# Records to process:
-- ==== Sys2Proof/Tests/Witness4.lean ====
section
/-! SUPPORT. Witnesses: states and operands that meet the hypotheses of the statements about the host ports, streams, the ledger, parameters and update. -/

namespace Sys2Proof.Tests

open Sys2Proof Sys2Proof.Machine

set_option Elab.async false

/-! ### PortCommandsTakeEffect -/

theorem witness_PortCommandsTakeEffect_1 :
    ∃ (s : State) (p : Ix) (_c : LinkCause), clocked s = true ∧ portUp s p = true :=
  ⟨card, .zero, .flr,
    by decide +kernel⟩
theorem witness_PortCommandsTakeEffect_2 :
    ∃ (s : State) (p : Ix) (_c : LinkCause), clocked s = true ∧ portUp s p = false :=
  ⟨{ card with host.port.zero.up := false }, .zero, .link,
    by decide +kernel⟩
theorem witness_PortCommandsTakeEffect_3 :
    ∃ (s : State) (p : Ix) (_c : LinkCause), clocked s = true ∧ portUp s p = true :=
  ⟨card, .one, .link,
    by decide +kernel⟩
theorem witness_PortCommandsTakeEffect_4 :
    ∃ (s : State) (p : Ix) (_v : Nat) (_wide : Bool), clocked s = true ∧ portUp s p = false ∧ 3 ≤ s.elec.step :=
  ⟨{ card with host.port.one.up := false }, .one, 2, true,
    by decide +kernel⟩
theorem witness_PortCommandsTakeEffect_5 :
    ∃ (s : State) (_p : Ix) (_st : Nat) (_b : Bool), clocked s = true ∧ 3 ≤ s.elec.step :=
  ⟨card, .one, 5, true,
    by decide +kernel⟩
theorem witness_PortCommandsTakeEffect_6 :
    ∃ (s : State) (p : Ix) (_w : Word), clocked s = true ∧ portUp s p = true :=
  ⟨card, .zero, 0xFFFFFFFF,
    by decide +kernel⟩
theorem witness_PortCommandsTakeEffect_7 :
    ∃ (_s : State) (_p : Ix) (off : Nat) (_w : Word), off % 4 ≠ 0 :=
  ⟨card, .zero, 0x1D, 3,
    by decide +kernel⟩
theorem witness_PortCommandsTakeEffect_8 :
    ∃ (s : State) (p : Ix) (_w : Word), clocked s = true ∧ portUp s p = true :=
  ⟨{ card with ev.overflow := true, ev.fault := true }, .one, 0x40,
    by decide +kernel⟩
theorem witness_PortCommandsTakeEffect_9 :
    ∃ (s : State) (p : Ix) (g : Nat) (_w : Word), clocked s = true ∧ portUp s p = true ∧ g < 8 ∧ g < (s.host.port.get p).mask.length :=
  ⟨card, .one, 7, 0xFFFFFFFF,
    by decide +kernel⟩

/-! ### MailboxCommandsTakeEffect -/

theorem witness_MailboxCommandsTakeEffect_1 :
    ∃ (s : State) (p : Ix) (r : Nat) (w : Word) (_l : List MbxEntry), clocked s = true ∧ (s.elec.fw || s.elec.loader) = true ∧
      portUp s p = true ∧ r < 8 ∧ r < (s.host.port.get p).rings.length ∧ (w.toNat % 64 + 64 - (mbxRing s p r).done) % 64 ≤ 32 :=
  ⟨card, .zero, 7, 32, [],
    by decide +kernel⟩
theorem witness_MailboxCommandsTakeEffect_2 :
    ∃ (s : State) (p : Ix) (r : Nat) (w : Word) (_l : List MbxEntry), clocked s = true ∧ (s.elec.fw || s.elec.loader) = true ∧
      portUp s p = true ∧ r < 8 ∧ r < (s.host.port.get p).rings.length ∧ 32 < (w.toNat % 64 + 64 - (mbxRing s p r).done) % 64 :=
  ⟨card, .zero, 7, 33, [],
    by decide +kernel⟩
theorem witness_MailboxCommandsTakeEffect_3 :
    ∃ (s : State) (h : Hdr) (op : Nat), hostReady s h = true ∧ alone s h = true ∧ (opcodeLens op).isSome = true ∧
      longOpcode op = false :=
  ⟨card, hd, 0x0010,
    by decide +kernel⟩
theorem witness_MailboxCommandsTakeEffect_4 :
    ∃ (s : State) (l : LongRec), running s = true ∧ (s.host.longs.find? fun k => k.id == l.id && k.ended && !k.reported) = some l :=
  ⟨{ card with host.longs := [⟨5, .zero, 0, 1, 0x32, .ok, 0, [], true, Stamp.zero, 0, false⟩] },
    ⟨5, .zero, 0, 1, 0x32, .ok, 0, [], true, Stamp.zero, 0, false⟩,
    by decide +kernel⟩
theorem witness_MailboxCommandsTakeEffect_5 :
    ∃ (s : State) (_id : Nat), running s = true :=
  ⟨card, 5,
    by decide +kernel⟩
theorem witness_MailboxCommandsTakeEffect_6 :
    ∃ (s : State) (h : Hdr), hostReady s h = true ∧ alone s h = true :=
  ⟨card, hd,
    by decide +kernel⟩
theorem witness_MailboxCommandsTakeEffect_7 :
    ∃ (s : State) (h : Hdr), loaderReady s h = true ∧ alone s h = true :=
  ⟨card, hd,
    by decide +kernel⟩
theorem witness_MailboxCommandsTakeEffect_8 :
    ∃ (s : State) (h : Hdr) (id : Nat) (l : LongRec), hostReady s h = true ∧ alone s h = true ∧
      (s.host.longs.find? fun k => k.id == id) = some l :=
  ⟨{ card with host.longs := [⟨5, .zero, 0, 1, 0x32, .ok, 0, [], true, Stamp.zero, 0, true⟩] }, hd, 5,
    ⟨5, .zero, 0, 1, 0x32, .ok, 0, [], true, Stamp.zero, 0, true⟩,
    by decide +kernel⟩

/-! ### StreamCommandsTakeEffect -/

theorem witness_StreamCommandsTakeEffect_1 :
    ∃ (s : State) (h : Hdr) (ty : Nat) (a : Nat) (n : Nat) (d : List Desc), hostReady s h = true ∧ alone s h = true ∧
      openFault s h.port ty a n d = none ∧ ty < (s.host.port.get h.port).streams.length :=
  ⟨card, hd, 4, 64, 4096, [],
    by decide +kernel⟩
theorem witness_StreamCommandsTakeEffect_2 :
    ∃ (s : State) (h : Hdr) (ty : Nat), hostReady s h = true ∧ alone s h = true ∧ (strm s h.port ty).isOpen = true ∧ ty ≤ 4 :=
  ⟨{ card with
      host.port.zero.streams := setAt (List.replicate 5 {}) 4 { isOpen := true, entries := 8, addr := 64, lost := 9 } }, hd, 4,
    by decide +kernel⟩
theorem witness_StreamCommandsTakeEffect_3 :
    ∃ (s : State) (p : Ix) (m : Nat) (_w : Word), running s = true ∧ portUp s p = true ∧ m ≠ 1 ∧ m ≤ 4 ∧
      m < (s.host.port.get p).streams.length :=
  ⟨card, .zero, 4, 0xFFFFFFFF,
    by decide +kernel⟩
theorem witness_StreamCommandsTakeEffect_4 :
    ∃ (s : State) (p : Ix) (m : Nat) (_d : Desc), running s = true ∧ strmRuns s p m = true ∧ (strm s p m).fetch.isSome = true :=
  ⟨{ card with
      host.port.zero.streams := setAt (List.replicate 5 {}) 4 { isOpen := true, entries := 8, addr := 64, fetch := some 0 } },
    .zero, 4, ⟨4096, 8192, false, 1⟩,
    by decide +kernel⟩
theorem witness_StreamCommandsTakeEffect_5 :
    ∃ (s : State) (p : Ix) (m : Nat) (_a : Nat) (n : Nat), running s = true ∧ strmRuns s p m = true ∧
      (strm s p m).fetch = some n ∧ n < parN s 0x0E02 :=
  ⟨{ card with
      host.port.zero.streams := setAt (List.replicate 5 {}) 4 { isOpen := true, entries := 8, addr := 64, fetch := some 0 } },
    .zero, 4, 64, 0,
    by decide +kernel⟩
theorem witness_StreamCommandsTakeEffect_6 :
    ∃ (s : State) (p : Ix) (m : Nat) (_a : Nat) (n : Nat), running s = true ∧ strmRuns s p m = true ∧
      (strm s p m).fetch = some n ∧ parN s 0x0E02 ≤ n :=
  ⟨{ card with
      host.port.zero.streams := setAt (List.replicate 5 {}) 4 { isOpen := true, entries := 8, addr := 64, fetch := some 200 } },
    .zero, 4, 64, 200,
    by decide +kernel⟩
theorem witness_StreamCommandsTakeEffect_7 :
    ∃ (s : State) (p : Ix) (m : Nat) (u : Nat), running s = true ∧ strmRuns s p m = true ∧ m ≠ 1 ∧ m ≠ 3 ∧
      (strm s p m).buf = none ∧ (strm s p m).waiting ≠ [] ∧ (strm s p m).needUp = some u ∧
      passed s u (ms (parN s 0x0E01)) = true :=
  ⟨{ card with
      host.port.zero.streams := setAt (List.replicate 5 {}) 0 { isOpen := true, entries := 8, addr := 64, waiting := [(Stamp.zero, [1, 2])], needUp := some 0 } },
    .zero, 0, 0,
    by decide +kernel⟩
theorem witness_StreamCommandsTakeEffect_8 :
    ∃ (s : State) (p : Ix) (m : Nat) (a : Nat) (b : List Byte) (want : Bool) (rest : List (Nat × List Byte × Bool)),
      clocked s = true ∧ strmRuns s p m = true ∧ outranked s p m = false ∧ (strm s p m).writing = (a, b, want) :: rest :=
  ⟨{ card with
      host.port.zero.streams := setAt (List.replicate 5 {}) 0 { isOpen := true, entries := 8, addr := 64, writing := [(4096, List.replicate 80 1, true)] } },
    .zero, 0, 4096, List.replicate 80 1, true, [],
    by decide +kernel⟩
theorem witness_StreamCommandsTakeEffect_9 :
    ∃ (s : State) (p : Ix) (c : Nat), running s = true ∧ (s.host.port.get p).rxCycle = some c ∧ strmRuns s p 2 = true ∧
      bufHolds s p 2 = true ∧ c + parN s 0x0E04 ≤ curCycle s :=
  ⟨{ { card with host.port.zero.streams := setAt (List.replicate 5 {}) 2 { isOpen := true, entries := 8, addr := 64, buf := some ⟨⟨4096, 8192, false, 1⟩, [1], Stamp.zero, 0⟩ } } with host.port.zero.rxCycle := some 0 },
    .zero, 0,
    by decide +kernel⟩
theorem witness_StreamCommandsTakeEffect_10 :
    ∃ (s : State) (h : Hdr) (r : CaptureReq), hostReady s h = true ∧ alone s h = true ∧
      (s.host.port.get h.port).capture = none ∧ captureOk r = true ∧ strmRuns s h.port 4 = true :=
  ⟨{ card with host.port.zero.streams := setAt (List.replicate 5 {}) 4 { isOpen := true, entries := 8, addr := 64 } }, hd,
    ⟨3, 0, 0, 1, 256, 2, 40, 0⟩,
    by decide +kernel⟩
theorem witness_StreamCommandsTakeEffect_11 :
    ∃ (s : State) (p : Ix) (c : CaptureRun), running s = true ∧ (s.host.port.get p).capture = some c ∧ c.triggered = none ∧
      c.req.trigger = 1 ∧ c.req.cyc * 128 ≤ s.grid.now :=
  ⟨{ { card with host.port.zero.streams := setAt (List.replicate 5 {}) 4 { isOpen := true, entries := 8, addr := 64 } } with host.port.zero.capture := some ⟨5, ⟨3, 0, 0, 1, 256, 1, 0, 1000⟩, 127000, none, false, 0, 0⟩ },
    .zero, ⟨5, ⟨3, 0, 0, 1, 256, 1, 0, 1000⟩, 127000, none, false, 0, 0⟩,
    by decide +kernel⟩
theorem witness_StreamCommandsTakeEffect_12 :
    ∃ (s : State) (p : Ix) (m : Nat) (ms' : F32), running s = true ∧ strmRuns s p m = true ∧ (m = 3 ∨ m = 4) ∧
      (strm s p m).writing ≠ [] ∧ 1 < F32.toRat ms' ∧ KV.get? s.ev.rate (161, 8 * p.num + m) ≠ some (curCycle s) :=
  ⟨{ card with host.port.zero.streams := setAt (List.replicate 5 {}) 3 { isOpen := true, entries := 8, addr := 64, writing := [(4096, [], false)] } }, .zero, 3,
    0x3F800001,
    by decide +kernel⟩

# Exercise description:
Could you restate word for word the lines above, from the one that contains "0, 4096, List.replicate" through the one that contains "strmRuns s p 2 = true ∧", and no others?

# Answer to this exercise:
    .zero, 0, 4096, List.replicate 80 1, true, [],
    by decide +kernel⟩
theorem witness_StreamCommandsTakeEffect_9 :
    ∃ (s : State) (p : Ix) (c : Nat), running s = true ∧ (s.host.port.get p).rxCycle = some c ∧ strmRuns s p 2 = true ∧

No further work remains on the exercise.